Si tu avais carte blanche, quel projet théâtral un peu fou aimerais-tu réaliser, avec quels autres intervenants de la scène artistique québécoise, et pourquoi?
«Nous sommes en train de mettre sur pied plusieurs projets chez Orange Noyée. Les plus débiles les uns que les autres. Le premier sur la liste est de faire l’adaptation du Livre des Rois du poète perse Ferdowsi.

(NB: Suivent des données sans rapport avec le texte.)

theorem ptLookup_eq_false_iff (s : State) (sid : BitVec 6) :
    s.ptLookup sid = false ↔ sid = 0 ∨ s.ptPresent.getLsbD sid.toNat = false := by
  rw [← Bool.not_eq_true, ptLookup_eq_true_iff, not_and_or, not_not, Bool.not_eq_true]

section

variable {pt : BitVec 6 → Bool} {u : StdFields}

theorem rtRoute_of_row (hcls : u.cls = .runtime) (hpt : pt u.sid = true) (data : Bytes) :
    rtRoute pt u data = .event u.sid u.opc data := by
  rw [rtRoute, if_neg (not_not.mpr hcls), if_pos hpt]

theorem rtRoute_of_class (hcls : u.cls ≠ .runtime) (data : Bytes) : rtRoute pt u data = .noop :=
  if_pos hcls

/-- Without a row the class makes no difference. -/
theorem rtRoute_of_no_row (hpt : pt u.sid = false) (data : Bytes) : rtRoute pt u data = .noop := by
  simp [rtRoute, hpt]

end

/-- Settles O48. -/
theorem rtRouteResult : Obligations.RtRouteResult := by
  intro s u data
  refine ⟨fun hcls hsid hpt => ?_, fun h => ?_⟩
  · rw [exec, execRtRoute, rtRoute_of_row hcls ((ptLookup_eq_true_iff s u.sid).mpr ⟨hsid, hpt⟩)]
    rfl
  · have hroute : rtRoute s.ptLookup u data = .noop := by
      rcases h with hcls | hpt
      · exact rtRoute_of_class hcls data
      · exact rtRoute_of_no_row ((ptLookup_eq_false_iff s u.sid).mpr hpt) data
    rw [exec, execRtRoute, hroute]
    rfl

/-! ### `BRIDGE.S2C`, class by class (R106) -/

/-- A drop counted in the words of R73, which the invariant allows. -/
theorem dropUnknown_eq {s : State} (hinv : Inv s) (res : Result) : dropUnknown res s =
    { s with cntUnknown := counted s s.cntUnknown, result := some res } := by
  rw [← satInc_eq_counted (v := s.cntUnknown) (hinv.2 .unknown)]
  rfl

section

variable {p : Bytes} {s : State}

theorem bridgeS2C_of_runtime {id : BitVec Config.stdW} {data : Bytes} (hp : serSplit p = .can id data)
    (hcls : (stdUnpack s.params.sidW id).cls = .runtime) :
    bridgeS2C p s = (s.transmit ⟨.std id, data⟩).respond (.s2c (.sent s.txOk)) := by
  simp [bridgeS2C, hp, hcls]

theorem bridgeS2C_of_class_unknown {id : BitVec Config.stdW} {data : Bytes} (hp : serSplit p = .can id data)
    (hcls : (stdUnpack s.params.sidW id).cls = .unknown) : bridgeS2C p s = dropUnknown (.s2c .dropped) s := by
  simp [bridgeS2C, hp, hcls]

theorem bridgeS2C_of_hostCmd {sub : Byte} {args : Bytes} (hp : serSplit p = .host sub args)
    (hsub : hostClassify sub ≠ .hostUnknown) :
    bridgeS2C p s = s.respond (.s2c (.hostCmd (hostClassify sub) args)) := by
  simp [bridgeS2C, hp, hsub]

theorem bridgeS2C_of_sub_reserved {sub : Byte} {args : Bytes} (hp : serSplit p = .host sub args)
    (hsub : hostClassify sub = .hostUnknown) : bridgeS2C p s = dropUnknown (.s2c .dropped) s := by
  simp [bridgeS2C, hp, hsub]

theorem bridgeS2C_of_unknown {why : UnknownWhy} (hp : serSplit p = .unknown why) :
    bridgeS2C p s = dropUnknown (.s2c .dropped) s := by
  simp [bridgeS2C, hp]

end

/-- An instruction that is the arrival of a payload runs `BRIDGE.S2C` on it. -/
theorem exec_of_encode_payload {i : Instr} {s : State} {p : Bytes} (h : encode s.params i = .payload p) :
    exec i s = .next (bridgeS2C p s) := by
  cases i
  case sercan | serhost | numPnls | pnlInfo | reset =>
    cases h
    rfl
  all_goals cases h

theorem exec_sercan (id : BitVec Config.stdW) (data : Bytes) (s : State) :
    exec (.sercan id data) s = .next (bridgeS2C (serCanPayload id data) s) :=
  exec_of_encode_payload rfl

/-- Settles O51. -/
theorem sercanSentOrDropped : Obligations.SercanSentOrDropped := by
  intro s id data hinv hdata
  have hsplit := serSplit_serCanPayload id hdata
  rw [exec_sercan]
  refine ⟨fun hlo hhi => ?_, fun hid => ?_⟩
  · rw [bridgeS2C_of_runtime hsplit ((stdUnpack_runtime_iff_div _ id).mpr ⟨hlo, hhi⟩)]
    rfl
  · rw [bridgeS2C_of_class_unknown hsplit ((stdUnpack_unknown_iff_div _ id).mpr hid), dropUnknown_eq hinv]
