/-- R121, R122, 10_state.md R53: ALLOC claims the first unused slot, the least channel of the first bank that has one
and the least completion channel, gives the slot its stated values and changes nothing else; `variant`, `base_pin` and
`clkdiv`, which R53 leaves unspecified, hold some value. -/
def Obligations.AllocClaimsLeastFree : Prop :=
  ∀ (s : State) (i p c : Nat), AllocChoice s i p c →
    ∃ (variant : Variant) (basePin : Byte) (clkdiv : Word),
      exec .alloc s = .next (done { s with
        dev := s.dev.set i
          { inUse := true, pgChan := p, ccChan := c, configured := false, variant := variant, basePin := basePin,
            clkdiv := clkdiv, enabled := false, direction := s.cfg.dirPol, delay := BitVec.ofNat 32 s.cfg.minDelay,
            command := controlWord (BitVec.ofNat 32 s.cfg.minDelay) s.cfg.dirPol false, position := 0#32,
            running := false, acceleration := 0#32, movAccNum := 0#64, movAccDen := 1#32, accelDir := .coast,
            coastingSlices := 0#32, callback := .none, minSpeed := none, maxSpeed := none, stack := [] }
        pgFree := s.pgFree.filter fun q => decide (q ≠ p)
        ccFree := s.ccFree.filter fun q => decide (q ≠ c)
        chanMap := s.chanMap.set c (some i)
        irqEnable := s.irqEnable ||| BitVec.ofNat 32 (2 ^ c)
        xfer := s.xfer.set c ⟨0#32, false, i⟩
        freeIx := s.freeIx + 1 } (won (BitVec.ofNat 32 i) 0#32))

/-- R123, R124: an ALLOC that finds no slot or no channel returns the sentinel and writes nothing else. -/
def Obligations.AllocFailsWhole : Prop :=
  ∀ s : State, ((∀ i < s.cfg.nDev, (s.device i).inUse = true) ∨ s.pgFree = [] ∨ s.ccFree = []) →
    exec .alloc s = .next (done s ⟨1#8, 0xFF#32, 0#32⟩)

/-- R128: with every channel available and `NDEV ≤ min(2·PGPB, NCC)`, NDEV allocations from reset succeed with handles
0 to NDEV−1, and the next fails with `ResourceExhausted` and leaves the registry as it was. -/
def Obligations.AllocExhaustsAtDeviceCount : Prop :=
  ∀ c : Cfg, c.ok = true → c.ccAvail = List.range c.nCC → c.pgAvail = List.range c.nPG →
    c.nDev ≤ c.nPG → c.nDev ≤ c.nCC →
    ∃ s, results (List.replicate c.nDev .alloc) (State.resetOf c) =
        some ((List.range c.nDev).map fun i => won (BitVec.ofNat 32 i) 0#32, s) ∧
      (∀ i < c.nDev, (s.device i).inUse = true ∧ (s.device i).pgChan = i ∧ (s.device i).ccChan = i) ∧
      exec .alloc s = .next (done s ⟨1#8, 0xFF#32, 0#32⟩)

/-- R125, R126, R127: CONFIG2 picks the two-wire variant by pin order and the lower pin, CONFIG4 the four-wire one, on
a device not yet configured; a second CONFIG, or equal pins, fails with `BadArgument` and changes nothing. -/
def Obligations.ConfigRegistersOneProgramOnce : Prop :=
  ∀ (s : State) (h dirPin stepPin basePin : Byte) (clkdiv : Word), Claimed s h →
    let d := s.device h.toNat
    (d.configured = false → dirPin ≠ stepPin →
      exec (.config2 h dirPin stepPin clkdiv) s = .next (done (withDev s h.toNat
        { d with
          configured := true
          clkdiv := clkdiv
          variant := if stepPin.toNat < dirPin.toNat then .twoWire else .twoWireReversed
          basePin := BitVec.ofNat 8 (min stepPin.toNat dirPin.toNat) }) (won 0#32 0#32))) ∧
    (d.configured = false →
      exec (.config4 h basePin clkdiv) s = .next (done (withDev s h.toNat
        { d with configured := true, clkdiv := clkdiv, variant := .fourWire, basePin := basePin }) (won 0#32 0#32))) ∧
    (d.configured = true →
      exec (.config2 h dirPin stepPin clkdiv) s = .next (done s (lost 6#8)) ∧
      exec (.config4 h basePin clkdiv) s = .next (done s (lost 6#8))) ∧
    exec (.config2 h dirPin dirPin clkdiv) s = .next (done s (lost 6#8))

/-! ## Encoder -/

/-- R142, R143, R146, R147: SET_DIR stores the wire direction and SET_EN the enable bit, each with the control word
recomputed in the same step; SET_ACCEL and SET_POS store their operand; each changes nothing else. -/
def Obligations.FieldSettersWriteOneField : Prop :=
  ∀ (s : State) (h : Byte) (dir en : Bool) (rate pos : Word), Claimed s h →
    let d := s.device h.toNat
    exec (.setDir h dir) s = .next (done (withDev s h.toNat
      { d with
        direction := Bool.xor dir s.cfg.dirPol
        command := controlWord d.delay (Bool.xor dir s.cfg.dirPol) d.enabled }) (won 0#32 0#32)) ∧
    exec (.setEn h en) s = .next (done (withDev s h.toNat
      { d with enabled := en, command := controlWord d.delay d.direction en }) (won 0#32 0#32)) ∧
    exec (.setAccel h rate) s = .next (done (withDev s h.toNat { d with acceleration := rate }) (won 0#32 0#32)) ∧
    exec (.setPos h pos) s = .next (done (withDev s h.toNat { d with position := pos }) (won 0#32 0#32))

/-- R144, R145: SET_DELAY rejects 2^30 and more, else stores the delay clamped to MINDELAY with the control word
recomputed. -/
def Obligations.SetDelayRejectsThenClamps : Prop :=
  ∀ (s : State) (h : Byte) (v : Word), Claimed s h →
    (2 ^ 30 ≤ v.toNat → exec (.setDelay h v) s = .next (done s (lost 4#8))) ∧
    (v.toNat < 2 ^ 30 →
      exec (.setDelay h v) s =
        .next (done (withDev s h.toNat (delayed s (s.device h.toNat) v.toNat)) (won 0#32 0#32)))

/-- R148, R149: the speed setters refuse rate 0 and a rate whose delay is 2^30 or more, else store the rate and do not
change the delay. -/
def Obligations.SpeedSettersCheckTheDelay : Prop :=
  ∀ (s : State) (h : Byte) (rate : Word), Claimed s h →
    let d := s.device h.toNat
    ((rate = 0#32 ∨ 2 ^ 30 ≤ s.cfg.s2d ⟨rate.toNat, 1⟩) →
      exec (.setMinspd h rate) s = .next (done s (lost 4#8)) ∧
      exec (.setMaxspd h rate) s = .next (done s (lost 4#8))) ∧
    (rate ≠ 0#32 → s.cfg.s2d ⟨rate.toNat, 1⟩ < 2 ^ 30 →
      exec (.setMinspd h rate) s =
        .next (done (withDev s h.toNat { d with minSpeed := some rate }) (won 0#32 0#32)) ∧
      exec (.setMaxspd h rate) s =
        .next (done (withDev s h.toNat { d with maxSpeed := some rate }) (won 0#32 0#32)))

/-- R153, R154: the converters change nothing but the result. SPD2DLY refuses rate 0 and returns the delay, under the
exact instance `max(10·MAXRATE / rate − 10, 0)`; DLY2SPD refuses 2^30 and more and returns quotient and remainder of
`10·MAXRATE` by `delay + 10`. -/
def Obligations.ConvertersReturnExactDivisions : Prop :=
  ∀ (s : State) (w : Word), s.cfg.ok = true →
    exec (.spd2dly 0#32) s = .next (done s (lost 4#8)) ∧
    (w ≠ 0#32 → exec (.spd2dly w) s = .next (done s (won (BitVec.ofNat 32 (s.cfg.s2d ⟨w.toNat, 1⟩)) 0#32))) ∧
    (w ≠ 0#32 → s.cfg.numerics = .exact →
      ∃ v : Word, exec (.spd2dly w) s = .next (done s (won v 0#32)) ∧
        v.toNat = 10 * s.cfg.maxRate / w.toNat - 10) ∧
    (2 ^ 30 ≤ w.toNat → exec (.dly2spd w) s = .next (done s (lost 4#8))) ∧
    (w.toNat < 2 ^ 30 →
      ∃ q r : Word, exec (.dly2spd w) s = .next (done s (won q r)) ∧
        10 * s.cfg.maxRate = q.toNat * (w.toNat + 10) + r.toNat ∧ r.toNat < w.toNat + 10)

/-- R150, R151, R152: the exact instance's three functions are the spec's formulas over the rationals, with its
properties of `s2d`, its integer form and its second form of `d2s`. -/
def Obligations.ExactRatesAreTheFormulas : Prop :=
  ∀ c : Cfg, c.numerics = .exact → 1 ≤ c.maxRate →
    (∀ r : Rate, 0 < r.num → 0 < r.den →
      (c.s2d r : ℤ) = ⌊max (10 * (c.maxRate : ℚ) / value r - 10) 0⌋) ∧
    (∀ n : Nat, 1 ≤ n → c.s2d ⟨n, 1⟩ = max (10 * c.maxRate / n - 10) 0) ∧
    (∀ r t : Rate, 0 < r.num → 0 < r.den → 0 < t.num → 0 < t.den → value r ≤ value t → c.s2d t ≤ c.s2d r) ∧
    (∀ r : Rate, 0 < r.num → 0 < r.den → (c.maxRate : ℚ) ≤ value r → c.s2d r = 0) ∧
    (∀ d : Nat, value (c.d2s d) = (c.maxRate : ℚ) / ((d : ℚ) / 10 + 1) ∧
      value (c.d2s d) = 10 * (c.maxRate : ℚ) / ((d : ℚ) + 10) ∧ 0 < value (c.d2s d)) ∧
    (∀ v a : Rate, 0 < v.num → 0 < v.den → 0 < a.den →
      value (c.project v a) = value v + value a * ((c.numSteps : ℚ) / value v))

/-- R157: the converters are inexact inverses in just the stated way. -/
def Obligations.InexactInverses : Prop :=
  ∀ c : Cfg, c.numerics = .exact → 1 ≤ c.maxRate →
    (∀ d : Nat, c.s2d (c.d2s d) = d) ∧
    (∀ r : Rate, 0 < r.num → 0 < r.den → value r ≤ c.maxRate →
      value r ≤ value (c.d2s (c.s2d r)) ∧
      (value (c.d2s (c.s2d r)) = value r ↔ ∃ n : ℕ, 10 * (c.maxRate : ℚ) / value r = n)) ∧
    ∀ r : Rate, 0 < r.num → 0 < r.den → (c.maxRate : ℚ) < value r →
      value (c.d2s (c.s2d r)) = c.maxRate ∧ (c.maxRate : ℚ) < value r

/-- R155, 30_encoding.md R104: GET returns every field as the table says and changes nothing else; an unknown
identifier, or a global one with a device, fails with `BadArgument`. A stack length or a channel number that does not
fit 32 bits reads as some value, which is free (log 27, DESIGN CHOICE). -/
def Obligations.GetReadsTheFieldTable : Prop :=
  (∀ (s : State) (h : Byte), Claimed s h →
    (∀ e ∈ fieldTable (s.device h.toNat),
      exec (.get h e.1) s = .next (done s (won (BitVec.ofNat 32 e.2.1) (BitVec.ofNat 32 e.2.2)))) ∧
    (∀ e ∈ numberTable (s.device h.toNat),
      ∃ v : Word, exec (.get h e.1) s = .next (done s (won v 0#32)) ∧ (e.2 < 2 ^ 32 → v.toNat = e.2)) ∧
    ∀ field : Byte, 0x11 < field.toNat → field.toNat < 0x80 →
      exec (.get h field) s = .next (done s (lost 6#8))) ∧
  ∀ s : State,
    exec (.get 0#8 0x80#8) s = .next (done s (won s.irqFlags 0#32)) ∧
    exec (.get 0#8 0x81#8) s = .next (done s (won s.irqEnable 0#32)) ∧
    exec (.get 0#8 0x82#8) s = .next (done s (won s.fault 0#32)) ∧
    ∀ h field : Byte, 0x80 ≤ field.toNat → (h ≠ 0#8 ∨ 0x82 < field.toNat) →
      exec (.get h field) s = .next (done s (lost 6#8))

/-! ## Ramp stack -/

/-- R171, R172, R174, R175: a push stores at the end, or on a full stack stores nothing and sets `F_STACK_OVF`; a pop
removes the last element, or returns the empty signal with success; a value of 2^30 or more is refused. -/
def Obligations.StackCommandsPushAndPop : Prop :=
  ∀ (s : State) (h : Byte) (v : Word), Claimed s h →
    let d := s.device h.toNat
    (2 ^ 30 ≤ v.toNat → exec (.stkPush h v) s = .next (done s (lost 4#8))) ∧
    (v.toNat < 2 ^ 30 → (∀ n ∈ s.cfg.stackDepth, d.stack.length < n) →
      exec (.stkPush h v) s =
        .next (done (withDev s h.toNat { d with stack := d.stack ++ [v] }) (won 0#32 0#32))) ∧
    (v.toNat < 2 ^ 30 → (∃ n ∈ s.cfg.stackDepth, n ≤ d.stack.length) →
      exec (.stkPush h v) s = .next (done { s with fault := s.fault ||| 1#32 } (won 0#32 0#32))) ∧
    (∀ (l : List Word) (r : Word), d.stack = l ++ [r] →
      exec (.stkPop h) s = .next (done (withDev s h.toNat { d with stack := l }) (won r 0#32))) ∧
    (d.stack = [] → exec (.stkPop h) s = .next (done s (won 0xFFFFFFFF#32 1#32)))

/-- R176: three pushes then three pops return c, b, a and restore the stack; a pop of an empty stack yields the empty
signal; a pop after a push on a stack that is not full returns the value and restores the stack. -/
def Obligations.StackIsLastInFirstOut : Prop :=
  (∀ (s : State) (h : Byte) (a b c : Word), Claimed s h →
    a.toNat < 2 ^ 30 → b.toNat < 2 ^ 30 → c.toNat < 2 ^ 30 →
    (∀ n ∈ s.cfg.stackDepth, (s.device h.toNat).stack.length + 3 ≤ n) →
    results [.stkPush h a, .stkPush h b, .stkPush h c, .stkPop h, .stkPop h, .stkPop h] s =
      some ([won 0#32 0#32, won 0#32 0#32, won 0#32 0#32, won c 0#32, won b 0#32, won a 0#32],
        done s (won a 0#32))) ∧
  (∀ (s : State) (h : Byte), Claimed s h → (s.device h.toNat).stack = [] →
    results [.stkPop h] s = some ([won 0xFFFFFFFF#32 1#32], done s (won 0xFFFFFFFF#32 1#32))) ∧
  ∀ (s : State) (h : Byte) (v : Word), Claimed s h → v.toNat < 2 ^ 30 →
    (∀ n ∈ s.cfg.stackDepth, (s.device h.toNat).stack.length < n) →
    results [.stkPush h v, .stkPop h] s = some ([won 0#32 0#32, won v 0#32], done s (won v 0#32))

/-- R177 and the frame of every command with one device: another claimed device's fields, its stack among them, are
never touched on its behalf. -/
def Obligations.OneDeviceCommandsTouchOneDevice : Prop :=
  ∀ (s t : State) (i : Instr) (h : Byte) (j : Nat), handleOf i = some h → exec i s = .next t → j ≠ h.toNat →
    t.device j = s.device j ∧ t.chanMap = s.chanMap ∧ t.ccFree = s.ccFree ∧ t.pgFree = s.pgFree ∧
    t.irqFlags = s.irqFlags ∧ t.irqEnable = s.irqEnable ∧ t.pgq = s.pgq ∧ t.pulseLog = s.pulseLog ∧
    ∀ c, c ≠ (s.device h.toNat).ccChan → t.xferOf c = s.xferOf c

/-! ## Step engine -/

/-- R186, R187, R188: MOVE_ASYNC, whatever its callback, arms the device's channel and changes nothing else; refused,
by the first failing check, it is a complete no-op. -/
def Obligations.MoveAsyncArmsOrIsNoOp : Prop :=
  ∀ (s : State) (h : Byte) (steps : Word) (cb : Callback), Claimed s h →
    let d := s.device h.toNat
    (d.configured = true → d.running = false → steps ≠ 0#32 →
      exec (moveAsync h steps cb) s = .next (done { s with
        dev := s.dev.set h.toNat { d with callback := cb, running := true }
        xfer := s.xfer.set d.ccChan ⟨steps, true, h.toNat⟩ } (won 0#32 0#32))) ∧
    (d.configured = false → exec (moveAsync h steps cb) s = .next (done s (lost 5#8))) ∧
    (d.configured = true → d.running = true → exec (moveAsync h steps cb) s = .next (done s (lost 3#8))) ∧
    (d.configured = true → d.running = false → exec (moveAsync h 0#32 cb) s = .next (done s (lost 6#8)))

Le livre des Rois (le Shahnameh) est un poème épique relatant l’histoire de la Perse antique jusqu’à l’arrivée de l’Islam en Iran, écrit aux alentours de l’an 1000.»
«L’idée est de regrouper dix artistes iraniens et iraniennes, des expatriés, vivant en France, aux États-Unis, en Allemagne, en Italie, bref, un peu partout dans le monde, et de les accueillir sur scène, ici à Montréal, et de tenter de raconter les mythes fondateurs de ce pays auquel nous sommes tous rattachés.»
«On parle donc d’une création internationale qui regroupera DIX créateurs iraniens issus de plusieurs pays différents, qui tentent ensemble de raconter 60 000 distiques relatant l’histoire de la Perse antique… ce genre de projet fou! Et plein d’autres! Stay tuned, comme on dit… ;)»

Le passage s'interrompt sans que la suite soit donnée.